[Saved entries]
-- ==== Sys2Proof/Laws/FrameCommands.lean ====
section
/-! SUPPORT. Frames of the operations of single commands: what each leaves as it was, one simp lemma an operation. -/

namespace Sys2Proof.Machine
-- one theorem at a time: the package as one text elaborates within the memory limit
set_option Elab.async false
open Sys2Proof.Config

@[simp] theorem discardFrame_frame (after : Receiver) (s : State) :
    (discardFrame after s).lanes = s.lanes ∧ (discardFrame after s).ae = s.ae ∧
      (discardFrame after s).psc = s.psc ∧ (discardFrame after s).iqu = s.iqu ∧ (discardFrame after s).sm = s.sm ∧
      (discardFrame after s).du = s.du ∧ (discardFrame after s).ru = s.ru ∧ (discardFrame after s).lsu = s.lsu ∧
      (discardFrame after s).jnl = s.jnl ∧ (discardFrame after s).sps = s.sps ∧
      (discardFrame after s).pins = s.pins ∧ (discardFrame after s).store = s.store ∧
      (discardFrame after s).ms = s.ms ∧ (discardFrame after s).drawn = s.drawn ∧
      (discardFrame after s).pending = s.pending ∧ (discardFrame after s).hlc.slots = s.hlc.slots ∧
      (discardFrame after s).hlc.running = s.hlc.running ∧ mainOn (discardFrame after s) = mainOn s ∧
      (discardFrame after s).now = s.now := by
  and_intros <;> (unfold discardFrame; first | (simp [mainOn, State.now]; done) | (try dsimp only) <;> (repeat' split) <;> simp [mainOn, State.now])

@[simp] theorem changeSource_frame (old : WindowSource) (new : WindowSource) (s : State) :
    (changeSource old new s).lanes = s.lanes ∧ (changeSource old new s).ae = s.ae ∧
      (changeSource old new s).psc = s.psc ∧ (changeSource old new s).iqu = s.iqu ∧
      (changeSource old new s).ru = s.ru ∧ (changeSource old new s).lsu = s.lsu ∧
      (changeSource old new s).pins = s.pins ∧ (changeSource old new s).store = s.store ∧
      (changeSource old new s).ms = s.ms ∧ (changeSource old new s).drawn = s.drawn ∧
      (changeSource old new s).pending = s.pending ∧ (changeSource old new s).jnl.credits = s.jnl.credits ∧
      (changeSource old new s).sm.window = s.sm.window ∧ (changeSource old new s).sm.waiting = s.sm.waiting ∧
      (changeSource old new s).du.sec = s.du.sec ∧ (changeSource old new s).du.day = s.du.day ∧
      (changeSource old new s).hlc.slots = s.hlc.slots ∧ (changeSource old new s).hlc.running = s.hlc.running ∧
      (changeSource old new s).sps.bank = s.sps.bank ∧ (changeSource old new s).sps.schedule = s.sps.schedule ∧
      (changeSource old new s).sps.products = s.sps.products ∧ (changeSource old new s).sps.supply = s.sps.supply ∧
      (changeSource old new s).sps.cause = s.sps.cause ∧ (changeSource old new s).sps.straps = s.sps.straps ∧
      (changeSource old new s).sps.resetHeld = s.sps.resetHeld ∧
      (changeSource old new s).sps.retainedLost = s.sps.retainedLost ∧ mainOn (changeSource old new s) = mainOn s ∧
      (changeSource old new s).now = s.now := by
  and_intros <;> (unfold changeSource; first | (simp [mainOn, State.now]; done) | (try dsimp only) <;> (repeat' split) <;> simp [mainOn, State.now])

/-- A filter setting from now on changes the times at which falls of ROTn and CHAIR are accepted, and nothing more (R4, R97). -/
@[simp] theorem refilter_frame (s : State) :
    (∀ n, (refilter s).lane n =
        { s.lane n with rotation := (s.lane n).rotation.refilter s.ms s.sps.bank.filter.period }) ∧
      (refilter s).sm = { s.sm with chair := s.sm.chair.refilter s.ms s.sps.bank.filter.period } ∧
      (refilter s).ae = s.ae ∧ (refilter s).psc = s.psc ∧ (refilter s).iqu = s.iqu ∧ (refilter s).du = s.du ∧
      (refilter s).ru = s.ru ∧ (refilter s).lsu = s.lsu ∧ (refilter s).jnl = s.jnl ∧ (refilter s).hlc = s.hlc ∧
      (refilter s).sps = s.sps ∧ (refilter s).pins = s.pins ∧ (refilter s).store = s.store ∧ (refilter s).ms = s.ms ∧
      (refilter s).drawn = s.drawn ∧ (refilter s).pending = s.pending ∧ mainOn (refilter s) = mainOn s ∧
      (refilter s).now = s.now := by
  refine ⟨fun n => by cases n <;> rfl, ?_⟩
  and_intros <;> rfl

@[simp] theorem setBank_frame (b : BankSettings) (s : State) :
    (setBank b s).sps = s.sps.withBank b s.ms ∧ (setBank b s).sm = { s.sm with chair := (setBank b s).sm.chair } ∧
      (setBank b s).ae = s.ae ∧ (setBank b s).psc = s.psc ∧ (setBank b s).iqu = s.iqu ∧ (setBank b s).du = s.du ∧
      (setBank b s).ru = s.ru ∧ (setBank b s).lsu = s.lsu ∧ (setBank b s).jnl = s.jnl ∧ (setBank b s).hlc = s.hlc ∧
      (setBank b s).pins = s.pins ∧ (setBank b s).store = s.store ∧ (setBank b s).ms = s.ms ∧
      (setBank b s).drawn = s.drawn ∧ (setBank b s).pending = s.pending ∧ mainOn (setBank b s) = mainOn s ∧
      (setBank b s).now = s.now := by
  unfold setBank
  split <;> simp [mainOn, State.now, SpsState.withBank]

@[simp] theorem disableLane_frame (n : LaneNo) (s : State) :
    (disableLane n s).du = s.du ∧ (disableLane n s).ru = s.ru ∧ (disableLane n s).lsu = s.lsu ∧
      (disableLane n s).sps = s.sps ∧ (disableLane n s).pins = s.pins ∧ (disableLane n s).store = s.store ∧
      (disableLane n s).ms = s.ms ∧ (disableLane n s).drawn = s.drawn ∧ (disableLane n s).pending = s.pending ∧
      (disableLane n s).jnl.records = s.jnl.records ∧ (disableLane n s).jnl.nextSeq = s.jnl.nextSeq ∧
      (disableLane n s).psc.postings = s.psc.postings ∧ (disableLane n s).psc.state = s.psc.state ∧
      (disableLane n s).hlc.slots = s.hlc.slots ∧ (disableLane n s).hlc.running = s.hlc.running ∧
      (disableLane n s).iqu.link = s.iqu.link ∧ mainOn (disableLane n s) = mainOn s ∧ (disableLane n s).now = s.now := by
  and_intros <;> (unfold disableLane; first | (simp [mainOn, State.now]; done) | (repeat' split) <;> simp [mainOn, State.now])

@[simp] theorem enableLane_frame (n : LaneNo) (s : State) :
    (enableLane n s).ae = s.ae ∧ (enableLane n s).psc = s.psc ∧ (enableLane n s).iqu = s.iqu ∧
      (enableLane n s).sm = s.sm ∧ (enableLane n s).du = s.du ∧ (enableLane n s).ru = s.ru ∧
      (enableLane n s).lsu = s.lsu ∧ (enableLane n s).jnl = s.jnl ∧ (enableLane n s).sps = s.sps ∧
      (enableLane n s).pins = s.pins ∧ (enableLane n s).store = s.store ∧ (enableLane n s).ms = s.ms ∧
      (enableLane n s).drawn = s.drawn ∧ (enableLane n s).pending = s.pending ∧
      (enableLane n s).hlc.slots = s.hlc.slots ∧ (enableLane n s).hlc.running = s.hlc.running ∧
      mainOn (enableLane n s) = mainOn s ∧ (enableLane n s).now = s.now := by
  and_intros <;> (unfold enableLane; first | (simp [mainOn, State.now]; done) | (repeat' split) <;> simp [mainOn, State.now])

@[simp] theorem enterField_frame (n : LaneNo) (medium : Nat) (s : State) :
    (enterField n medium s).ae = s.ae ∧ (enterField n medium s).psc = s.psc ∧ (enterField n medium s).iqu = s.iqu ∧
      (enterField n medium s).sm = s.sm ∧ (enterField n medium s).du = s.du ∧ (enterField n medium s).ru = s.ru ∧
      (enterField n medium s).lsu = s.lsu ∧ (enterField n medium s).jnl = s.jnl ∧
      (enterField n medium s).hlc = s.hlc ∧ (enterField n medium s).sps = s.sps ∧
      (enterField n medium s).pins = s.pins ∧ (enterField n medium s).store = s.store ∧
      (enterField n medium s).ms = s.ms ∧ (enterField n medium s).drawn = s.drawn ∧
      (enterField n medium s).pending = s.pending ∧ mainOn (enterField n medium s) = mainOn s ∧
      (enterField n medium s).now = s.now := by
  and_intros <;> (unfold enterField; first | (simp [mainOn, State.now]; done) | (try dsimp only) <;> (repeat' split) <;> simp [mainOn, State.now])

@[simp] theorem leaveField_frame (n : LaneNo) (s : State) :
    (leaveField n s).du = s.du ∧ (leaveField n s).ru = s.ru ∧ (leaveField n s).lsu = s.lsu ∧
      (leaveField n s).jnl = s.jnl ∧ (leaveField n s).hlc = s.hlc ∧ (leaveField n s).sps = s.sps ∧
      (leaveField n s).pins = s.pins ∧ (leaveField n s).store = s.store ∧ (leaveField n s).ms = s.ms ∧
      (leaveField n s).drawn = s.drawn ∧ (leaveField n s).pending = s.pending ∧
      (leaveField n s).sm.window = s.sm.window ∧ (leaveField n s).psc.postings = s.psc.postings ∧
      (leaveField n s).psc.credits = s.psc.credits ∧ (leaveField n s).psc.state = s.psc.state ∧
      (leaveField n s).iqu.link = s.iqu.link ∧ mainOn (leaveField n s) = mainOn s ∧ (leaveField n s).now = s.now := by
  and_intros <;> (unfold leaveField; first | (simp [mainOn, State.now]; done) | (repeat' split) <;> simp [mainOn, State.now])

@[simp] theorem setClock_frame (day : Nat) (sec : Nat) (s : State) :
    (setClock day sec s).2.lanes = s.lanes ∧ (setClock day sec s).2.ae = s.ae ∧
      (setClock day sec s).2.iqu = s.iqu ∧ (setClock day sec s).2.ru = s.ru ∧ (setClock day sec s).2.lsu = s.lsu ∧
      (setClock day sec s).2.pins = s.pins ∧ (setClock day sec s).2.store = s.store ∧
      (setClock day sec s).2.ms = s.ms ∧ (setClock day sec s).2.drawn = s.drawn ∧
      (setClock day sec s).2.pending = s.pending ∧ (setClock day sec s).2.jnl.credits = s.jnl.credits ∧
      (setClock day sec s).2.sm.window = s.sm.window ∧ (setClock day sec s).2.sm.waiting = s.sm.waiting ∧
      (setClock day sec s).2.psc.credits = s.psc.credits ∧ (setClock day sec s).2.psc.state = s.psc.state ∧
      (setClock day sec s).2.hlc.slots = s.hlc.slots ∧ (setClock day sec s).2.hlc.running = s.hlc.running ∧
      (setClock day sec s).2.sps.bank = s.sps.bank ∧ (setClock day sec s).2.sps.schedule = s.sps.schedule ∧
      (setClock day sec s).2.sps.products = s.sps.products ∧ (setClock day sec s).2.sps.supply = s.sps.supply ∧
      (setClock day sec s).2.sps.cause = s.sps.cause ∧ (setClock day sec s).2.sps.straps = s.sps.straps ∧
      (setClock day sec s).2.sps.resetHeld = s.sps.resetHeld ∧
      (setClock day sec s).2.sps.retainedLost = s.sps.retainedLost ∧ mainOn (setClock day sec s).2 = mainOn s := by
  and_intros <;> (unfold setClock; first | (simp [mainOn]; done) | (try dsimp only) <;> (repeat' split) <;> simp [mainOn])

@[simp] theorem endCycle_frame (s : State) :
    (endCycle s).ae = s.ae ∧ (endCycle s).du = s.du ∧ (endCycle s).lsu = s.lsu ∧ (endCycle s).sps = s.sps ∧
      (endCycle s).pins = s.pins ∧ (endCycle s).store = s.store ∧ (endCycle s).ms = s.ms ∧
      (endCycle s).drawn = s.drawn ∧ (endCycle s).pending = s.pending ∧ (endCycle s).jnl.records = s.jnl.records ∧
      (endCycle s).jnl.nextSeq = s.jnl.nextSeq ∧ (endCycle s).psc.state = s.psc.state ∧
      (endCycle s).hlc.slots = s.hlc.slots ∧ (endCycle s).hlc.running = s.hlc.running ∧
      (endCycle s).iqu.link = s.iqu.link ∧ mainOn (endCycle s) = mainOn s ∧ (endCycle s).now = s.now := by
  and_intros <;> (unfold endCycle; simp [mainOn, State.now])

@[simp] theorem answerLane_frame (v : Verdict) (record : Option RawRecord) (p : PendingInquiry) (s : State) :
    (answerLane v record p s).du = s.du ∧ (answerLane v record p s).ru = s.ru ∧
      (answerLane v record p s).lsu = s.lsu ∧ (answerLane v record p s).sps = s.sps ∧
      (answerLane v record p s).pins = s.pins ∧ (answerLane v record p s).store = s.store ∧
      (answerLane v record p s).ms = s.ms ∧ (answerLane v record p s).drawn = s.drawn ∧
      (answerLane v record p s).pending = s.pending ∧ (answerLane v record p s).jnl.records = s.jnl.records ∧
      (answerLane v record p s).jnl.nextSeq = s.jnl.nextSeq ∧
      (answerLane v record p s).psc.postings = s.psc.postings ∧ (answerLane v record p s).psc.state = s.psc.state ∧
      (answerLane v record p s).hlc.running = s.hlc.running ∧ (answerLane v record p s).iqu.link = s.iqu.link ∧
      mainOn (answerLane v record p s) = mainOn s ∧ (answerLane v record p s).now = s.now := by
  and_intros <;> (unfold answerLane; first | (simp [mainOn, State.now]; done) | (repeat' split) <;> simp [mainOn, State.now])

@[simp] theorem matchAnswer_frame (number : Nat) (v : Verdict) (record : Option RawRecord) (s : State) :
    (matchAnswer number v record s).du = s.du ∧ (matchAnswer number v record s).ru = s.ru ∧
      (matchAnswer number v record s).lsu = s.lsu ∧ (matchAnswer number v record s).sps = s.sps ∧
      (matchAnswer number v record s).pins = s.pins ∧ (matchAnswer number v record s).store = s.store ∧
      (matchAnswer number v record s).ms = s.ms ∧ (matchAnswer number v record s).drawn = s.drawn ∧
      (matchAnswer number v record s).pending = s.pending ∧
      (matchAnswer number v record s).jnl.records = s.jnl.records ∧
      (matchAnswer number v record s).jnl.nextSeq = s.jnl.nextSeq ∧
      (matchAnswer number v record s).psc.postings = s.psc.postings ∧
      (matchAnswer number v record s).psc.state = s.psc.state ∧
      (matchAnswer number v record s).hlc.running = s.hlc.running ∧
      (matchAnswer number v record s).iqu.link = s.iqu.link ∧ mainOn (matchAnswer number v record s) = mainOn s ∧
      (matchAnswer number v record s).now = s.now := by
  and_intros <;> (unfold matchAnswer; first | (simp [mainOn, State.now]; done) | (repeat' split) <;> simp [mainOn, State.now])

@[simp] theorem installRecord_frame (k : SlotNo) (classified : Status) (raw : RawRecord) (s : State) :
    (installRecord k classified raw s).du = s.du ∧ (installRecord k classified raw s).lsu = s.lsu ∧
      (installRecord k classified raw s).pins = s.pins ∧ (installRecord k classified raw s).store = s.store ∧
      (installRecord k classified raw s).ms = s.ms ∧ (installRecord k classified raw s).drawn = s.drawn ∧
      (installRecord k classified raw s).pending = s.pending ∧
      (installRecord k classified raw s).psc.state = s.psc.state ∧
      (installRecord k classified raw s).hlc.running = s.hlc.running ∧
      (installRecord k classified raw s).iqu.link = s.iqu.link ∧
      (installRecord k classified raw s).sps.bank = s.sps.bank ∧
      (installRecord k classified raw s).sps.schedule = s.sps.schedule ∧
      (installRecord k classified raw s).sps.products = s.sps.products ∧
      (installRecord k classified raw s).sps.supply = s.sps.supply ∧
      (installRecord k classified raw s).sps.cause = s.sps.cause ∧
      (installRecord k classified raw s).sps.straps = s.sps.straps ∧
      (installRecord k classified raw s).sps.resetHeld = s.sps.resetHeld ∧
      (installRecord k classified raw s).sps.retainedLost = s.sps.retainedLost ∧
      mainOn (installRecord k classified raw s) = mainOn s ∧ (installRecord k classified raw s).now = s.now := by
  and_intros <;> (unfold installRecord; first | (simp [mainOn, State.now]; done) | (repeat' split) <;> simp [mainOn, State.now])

--

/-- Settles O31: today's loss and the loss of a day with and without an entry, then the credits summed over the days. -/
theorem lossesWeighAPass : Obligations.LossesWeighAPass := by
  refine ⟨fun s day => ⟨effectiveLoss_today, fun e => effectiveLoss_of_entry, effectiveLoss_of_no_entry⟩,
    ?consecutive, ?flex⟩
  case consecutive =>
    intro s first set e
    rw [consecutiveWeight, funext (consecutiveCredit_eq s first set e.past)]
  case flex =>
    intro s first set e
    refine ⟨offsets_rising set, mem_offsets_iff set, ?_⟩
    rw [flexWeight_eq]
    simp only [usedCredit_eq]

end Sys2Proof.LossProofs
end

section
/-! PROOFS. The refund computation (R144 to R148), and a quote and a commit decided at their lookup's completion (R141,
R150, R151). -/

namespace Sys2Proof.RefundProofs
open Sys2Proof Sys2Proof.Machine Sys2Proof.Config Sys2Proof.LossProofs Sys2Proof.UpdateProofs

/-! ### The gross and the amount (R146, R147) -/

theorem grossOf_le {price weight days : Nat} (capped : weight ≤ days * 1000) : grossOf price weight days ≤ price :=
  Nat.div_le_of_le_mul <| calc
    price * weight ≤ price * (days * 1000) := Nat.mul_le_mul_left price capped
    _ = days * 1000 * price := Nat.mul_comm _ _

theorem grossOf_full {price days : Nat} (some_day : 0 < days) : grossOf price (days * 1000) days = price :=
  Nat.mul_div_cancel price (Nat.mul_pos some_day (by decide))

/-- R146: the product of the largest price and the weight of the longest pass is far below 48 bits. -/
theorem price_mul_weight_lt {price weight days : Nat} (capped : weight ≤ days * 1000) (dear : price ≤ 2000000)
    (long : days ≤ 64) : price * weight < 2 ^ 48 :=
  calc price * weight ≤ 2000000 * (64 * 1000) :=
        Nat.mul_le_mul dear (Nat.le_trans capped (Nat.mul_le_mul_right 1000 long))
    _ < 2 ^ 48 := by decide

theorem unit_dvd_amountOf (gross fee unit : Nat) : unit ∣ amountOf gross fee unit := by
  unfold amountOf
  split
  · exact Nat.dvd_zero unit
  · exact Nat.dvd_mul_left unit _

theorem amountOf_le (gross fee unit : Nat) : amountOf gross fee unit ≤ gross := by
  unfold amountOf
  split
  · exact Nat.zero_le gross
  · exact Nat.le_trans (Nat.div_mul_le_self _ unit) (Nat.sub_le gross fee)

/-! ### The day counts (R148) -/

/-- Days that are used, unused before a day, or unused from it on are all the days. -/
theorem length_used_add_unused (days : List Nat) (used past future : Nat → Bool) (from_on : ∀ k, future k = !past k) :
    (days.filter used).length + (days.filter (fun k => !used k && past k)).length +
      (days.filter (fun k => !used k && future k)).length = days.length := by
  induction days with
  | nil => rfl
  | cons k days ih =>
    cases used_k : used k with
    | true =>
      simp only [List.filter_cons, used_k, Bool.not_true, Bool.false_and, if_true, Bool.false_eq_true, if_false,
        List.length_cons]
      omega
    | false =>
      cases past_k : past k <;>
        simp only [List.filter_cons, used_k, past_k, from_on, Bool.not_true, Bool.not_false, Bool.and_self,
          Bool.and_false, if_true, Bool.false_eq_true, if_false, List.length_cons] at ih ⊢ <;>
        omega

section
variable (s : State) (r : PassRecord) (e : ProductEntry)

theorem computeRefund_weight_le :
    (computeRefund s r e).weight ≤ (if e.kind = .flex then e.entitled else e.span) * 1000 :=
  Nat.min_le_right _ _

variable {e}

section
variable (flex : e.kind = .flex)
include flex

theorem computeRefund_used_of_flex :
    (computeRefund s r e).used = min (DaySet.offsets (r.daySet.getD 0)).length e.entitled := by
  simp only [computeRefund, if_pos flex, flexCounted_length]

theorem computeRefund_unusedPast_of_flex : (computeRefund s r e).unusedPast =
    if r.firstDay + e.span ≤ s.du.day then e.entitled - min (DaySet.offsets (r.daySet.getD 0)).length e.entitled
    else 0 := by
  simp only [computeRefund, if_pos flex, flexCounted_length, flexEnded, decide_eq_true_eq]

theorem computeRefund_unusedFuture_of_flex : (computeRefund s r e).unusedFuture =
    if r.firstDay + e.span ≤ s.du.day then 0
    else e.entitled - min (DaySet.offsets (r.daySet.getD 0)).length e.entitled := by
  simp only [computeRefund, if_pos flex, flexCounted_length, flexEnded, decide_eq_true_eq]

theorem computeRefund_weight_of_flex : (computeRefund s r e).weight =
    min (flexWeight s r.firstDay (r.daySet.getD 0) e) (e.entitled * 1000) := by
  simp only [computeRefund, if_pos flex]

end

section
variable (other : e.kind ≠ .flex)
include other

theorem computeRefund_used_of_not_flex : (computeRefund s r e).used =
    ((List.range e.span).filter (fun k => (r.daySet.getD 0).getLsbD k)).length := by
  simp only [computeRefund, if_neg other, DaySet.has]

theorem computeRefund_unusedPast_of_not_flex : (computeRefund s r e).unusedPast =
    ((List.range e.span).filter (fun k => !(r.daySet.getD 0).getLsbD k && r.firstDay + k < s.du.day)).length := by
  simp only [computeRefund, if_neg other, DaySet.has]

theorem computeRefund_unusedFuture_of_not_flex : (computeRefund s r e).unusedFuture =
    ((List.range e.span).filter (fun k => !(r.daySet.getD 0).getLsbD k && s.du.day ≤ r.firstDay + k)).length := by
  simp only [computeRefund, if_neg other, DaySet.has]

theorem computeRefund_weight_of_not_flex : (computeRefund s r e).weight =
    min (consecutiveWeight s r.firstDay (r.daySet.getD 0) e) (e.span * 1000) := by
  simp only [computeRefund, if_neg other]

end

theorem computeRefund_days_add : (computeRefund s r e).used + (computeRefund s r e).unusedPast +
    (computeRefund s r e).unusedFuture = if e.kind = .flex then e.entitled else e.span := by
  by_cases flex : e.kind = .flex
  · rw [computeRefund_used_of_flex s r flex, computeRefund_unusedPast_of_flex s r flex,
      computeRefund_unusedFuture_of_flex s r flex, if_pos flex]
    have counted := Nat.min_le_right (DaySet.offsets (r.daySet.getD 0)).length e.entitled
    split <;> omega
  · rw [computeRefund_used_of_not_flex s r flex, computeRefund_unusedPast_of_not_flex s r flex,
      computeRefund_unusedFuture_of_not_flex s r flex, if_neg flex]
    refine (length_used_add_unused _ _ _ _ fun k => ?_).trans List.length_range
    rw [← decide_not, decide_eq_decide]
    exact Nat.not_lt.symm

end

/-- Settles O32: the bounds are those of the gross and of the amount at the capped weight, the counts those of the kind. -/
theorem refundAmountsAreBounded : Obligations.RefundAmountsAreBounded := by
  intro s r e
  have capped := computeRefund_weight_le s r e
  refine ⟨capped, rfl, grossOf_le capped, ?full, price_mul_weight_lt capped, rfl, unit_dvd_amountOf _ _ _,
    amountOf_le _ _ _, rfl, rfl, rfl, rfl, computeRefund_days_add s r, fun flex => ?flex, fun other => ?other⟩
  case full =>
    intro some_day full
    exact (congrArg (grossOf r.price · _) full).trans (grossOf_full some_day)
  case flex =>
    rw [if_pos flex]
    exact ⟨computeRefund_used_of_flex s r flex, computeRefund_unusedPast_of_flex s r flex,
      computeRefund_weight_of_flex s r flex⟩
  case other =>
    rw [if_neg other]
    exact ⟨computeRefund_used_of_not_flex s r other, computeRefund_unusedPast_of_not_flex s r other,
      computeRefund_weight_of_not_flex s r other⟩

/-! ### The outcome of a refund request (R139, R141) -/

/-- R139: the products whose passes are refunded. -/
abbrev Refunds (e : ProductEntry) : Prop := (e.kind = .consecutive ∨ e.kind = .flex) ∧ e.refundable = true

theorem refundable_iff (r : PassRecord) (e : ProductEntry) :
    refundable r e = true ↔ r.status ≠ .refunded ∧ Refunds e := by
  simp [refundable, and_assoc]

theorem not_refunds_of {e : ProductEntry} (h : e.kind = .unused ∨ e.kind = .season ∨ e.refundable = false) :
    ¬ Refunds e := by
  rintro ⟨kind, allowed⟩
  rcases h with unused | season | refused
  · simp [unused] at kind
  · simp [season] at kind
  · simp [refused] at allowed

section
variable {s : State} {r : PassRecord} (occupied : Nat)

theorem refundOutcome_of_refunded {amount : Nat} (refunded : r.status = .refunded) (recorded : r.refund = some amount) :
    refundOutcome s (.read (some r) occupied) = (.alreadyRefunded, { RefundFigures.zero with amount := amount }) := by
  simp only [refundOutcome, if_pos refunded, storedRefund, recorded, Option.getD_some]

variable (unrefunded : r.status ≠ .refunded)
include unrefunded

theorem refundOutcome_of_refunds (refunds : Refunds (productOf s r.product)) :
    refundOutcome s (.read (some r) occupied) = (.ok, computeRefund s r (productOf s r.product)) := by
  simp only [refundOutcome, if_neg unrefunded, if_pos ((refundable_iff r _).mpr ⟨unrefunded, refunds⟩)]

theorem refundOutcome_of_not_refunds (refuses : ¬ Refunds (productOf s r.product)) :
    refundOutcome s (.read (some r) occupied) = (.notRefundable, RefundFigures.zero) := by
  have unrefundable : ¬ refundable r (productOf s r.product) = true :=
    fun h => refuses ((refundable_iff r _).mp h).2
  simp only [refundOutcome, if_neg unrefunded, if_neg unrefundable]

[WORK ITEM]
Reproduce exactly the section above that begins at the line containing "(answerLane v record p s).hlc.running" and ends at the line containing "(matchAnswer number v record s).psc.postings", leaving out all other lines.

[TASK RESULT]
      (answerLane v record p s).hlc.running = s.hlc.running ∧ (answerLane v record p s).iqu.link = s.iqu.link ∧
      mainOn (answerLane v record p s) = mainOn s ∧ (answerLane v record p s).now = s.now := by
  and_intros <;> (unfold answerLane; first | (simp [mainOn, State.now]; done) | (repeat' split) <;> simp [mainOn, State.now])

@[simp] theorem matchAnswer_frame (number : Nat) (v : Verdict) (record : Option RawRecord) (s : State) :
    (matchAnswer number v record s).du = s.du ∧ (matchAnswer number v record s).ru = s.ru ∧
      (matchAnswer number v record s).lsu = s.lsu ∧ (matchAnswer number v record s).sps = s.sps ∧
      (matchAnswer number v record s).pins = s.pins ∧ (matchAnswer number v record s).store = s.store ∧
      (matchAnswer number v record s).ms = s.ms ∧ (matchAnswer number v record s).drawn = s.drawn ∧
      (matchAnswer number v record s).pending = s.pending ∧
      (matchAnswer number v record s).jnl.records = s.jnl.records ∧
      (matchAnswer number v record s).jnl.nextSeq = s.jnl.nextSeq ∧
      (matchAnswer number v record s).psc.postings = s.psc.postings ∧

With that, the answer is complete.